Phase 3: System Integration & Application Deployment

Goal: Build a user-facing application, create a full test suite, and deploy the system.

Tasks

[✅] Create an Interactive Web Application: In app.py, build an interactive UI using Gradio.
[✅] Integrate RAG Pipeline: Connect the UI components to the full RAG pipeline (embedding, search, generation).
[✅] Add Examples and UI Polish: Include example scenarios and helper functions to improve user experience.
[✅] Implement Access Key: Add a simple password field to protect the demo.
[✅] Deploy to Hugging Face Spaces: Configure the repository for deployment and launch the live application.
[✅] Create a Full Test Suite: In the tests/ directory, write unit tests using pytest for key logic, including semantic chunking and RAG pipeline functions.

Success Criteria

✅ End-to-end pipeline is fully functional within the Gradio application.
✅ Application successfully deployed and accessible via a public URL.
✅ Core logic is validated with passing unit tests, ensuring system resilience.
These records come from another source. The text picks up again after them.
-- ==== Sys2Proof/Machine/Tile.lean ====
section
/-! DEFINITION. The tile engine: handles and hand-over, loading and storing tiles, element access and matrix instructions, and the events by
which tile operations are performed (R301 to R329). -/

namespace Sys2Proof.Machine

-- ## Handles (R301, R306 to R310)

/-- The handle with a number. -/
def Group.handle (x : Group) (h : Nat) : Handle := x.handles.get h Handle.free
/-- A handle of the issuing group set. -/
def State.setHandle (s : State) (h : Nat) (v : Handle) : State := s.updGroup s.cur.g (fun x => { x with handles := x.handles.put h v })

/-- A check of R306: the handle, the kinds accepted, the kind reported, and the lane reported. -/
structure HandleCheck where
  h : Nat
  kinds : List Nat
  expected : Nat
  lane : Nat

/-- The SUB of a failed check (R306). -/
def Group.checkHandle (x : Group) (c : HandleCheck) : Option Nat :=
  if c.h > 63 then some 1
  else
    let v := x.handle c.h
    if !v.owned then some (if v.released then 0 else 1)
    else if !has c.kinds v.kind then some 2
    else Option.none

/-- A HANDLE trap (R133, R306). -/
def State.handleFault (s : State) (sub : Nat) (c : HandleCheck) : State := s.precise 5 sub (c.h % 64 + c.expected * 64) 3 [c.lane] 0

/-- The handles of an instruction checked in order before it issues (R306). -/
def State.checkHandles (s : State) (checks : List HandleCheck) (go : State → State) : State :=
  match checks.filterMap (fun c => (s.here.checkHandle c).map (fun sub => (c, sub))) with
  | (c, sub) :: _ => s.handleFault sub c
  | [] => go s

/-- Every kind. -/
def anyKind : List Nat := [0, 1, 2, 3]

/-- HALLOC (R308). -/
def execHalloc (m : Mods) (d : BitVec 6) (k : BitVec 2) (s : State) : Host.Outcome State Fault Refusal :=
  .next (s.plain (.halloc m d k) (fun e s =>
    if (s.here.handle d.toNat).owned then s.handleFault 3 ⟨d.toNat, [], k.toNat, firstLane s.cur.lanes⟩
    else ((s.setHandle d.toNat ⟨true, false, k.toNat, none⟩).complete s.here e (fun _ => [])).reapSlots))

/-- HREL (R308). -/
def execHrel (m : Mods) (d : BitVec 6) (s : State) : Host.Outcome State Fault Refusal :=
  .next (s.plain (.hrel m d) (fun e s => s.checkHandles [⟨d.toNat, anyKind, 0, firstLane s.cur.lanes⟩] (fun s =>
    ((s.setHandle d.toNat ⟨false, true, 0, none⟩).complete s.here e (fun _ => [])).reapSlots)))

/-- HGIVE (R309). -/
def execHgive (m : Mods) (k : BitVec 1) (a n c : BitVec 6) (s : State) : Host.Outcome State Fault Refusal :=
  .next (s.plain (.hgive m k a n c) (fun e s => s.checkHandles [⟨a.toNat, anyKind, 0, firstLane s.cur.lanes⟩] (fun s =>
    let x := s.here
    let v := x.handle a.toNat
    if ((s.teamOf x).channels.find? c.toNat).isSome then s.handleFault 3 ⟨a.toNat, [], 0, firstLane s.cur.lanes⟩
    else
      let s := s.updTeam x (fun t => { t with channels := t.channels.put c.toNat ⟨v.slot, v.kind, n.toNat⟩ })
      let s := if k = 0#1 then s.setHandle a.toNat ⟨false, true, 0, none⟩ else s
      s.complete x e (fun _ => []))))

/-- HTAKE (R309). -/
def execHtake (m : Mods) (d c : BitVec 6) (s : State) : Host.Outcome State Fault Refusal :=
  .next (s.plain (.htake m d c) (fun e s =>
    let x := s.here
    let check : HandleCheck := ⟨d.toNat, [], 0, firstLane s.cur.lanes⟩
    if (x.handle d.toNat).owned then s.handleFault 3 check
    else match (s.teamOf x).channels.find? c.toNat with
      | none => s.handleFault 1 check
      | some v =>
        let s := s.setHandle d.toNat ⟨true, false, v.kind, v.slot⟩
        let s := s.updTeam x (fun t => { t with channels := if v.takers ≤ 1 then t.channels.del c.toNat else t.channels.put c.toNat { v with takers := v.takers - 1 } })
        s.complete x e (fun _ => [])))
Phase 4: Documentation & Presentation

Goal: Create clear, comprehensive documentation for the project.

Tasks

[✅] Write a comprehensive README.md:
- Include project goals, features, and system architecture.
- Provide clear, step-by-step instructions for local setup and execution.
- Add a link to the live deployed application.
[✅] Document code: Add docstrings and inline comments to all major functions and modules.
[✅] Prepare for presentation: Create a logical flow for a 5-minute video demonstration, walking through the project's "why," the PoC notebook, and the final live application.

Success Criteria

✅ README.md is professional, clear, and comprehensive.
✅ Code is well-documented and easy to understand.
✅ A clear plan for the final presentation is established.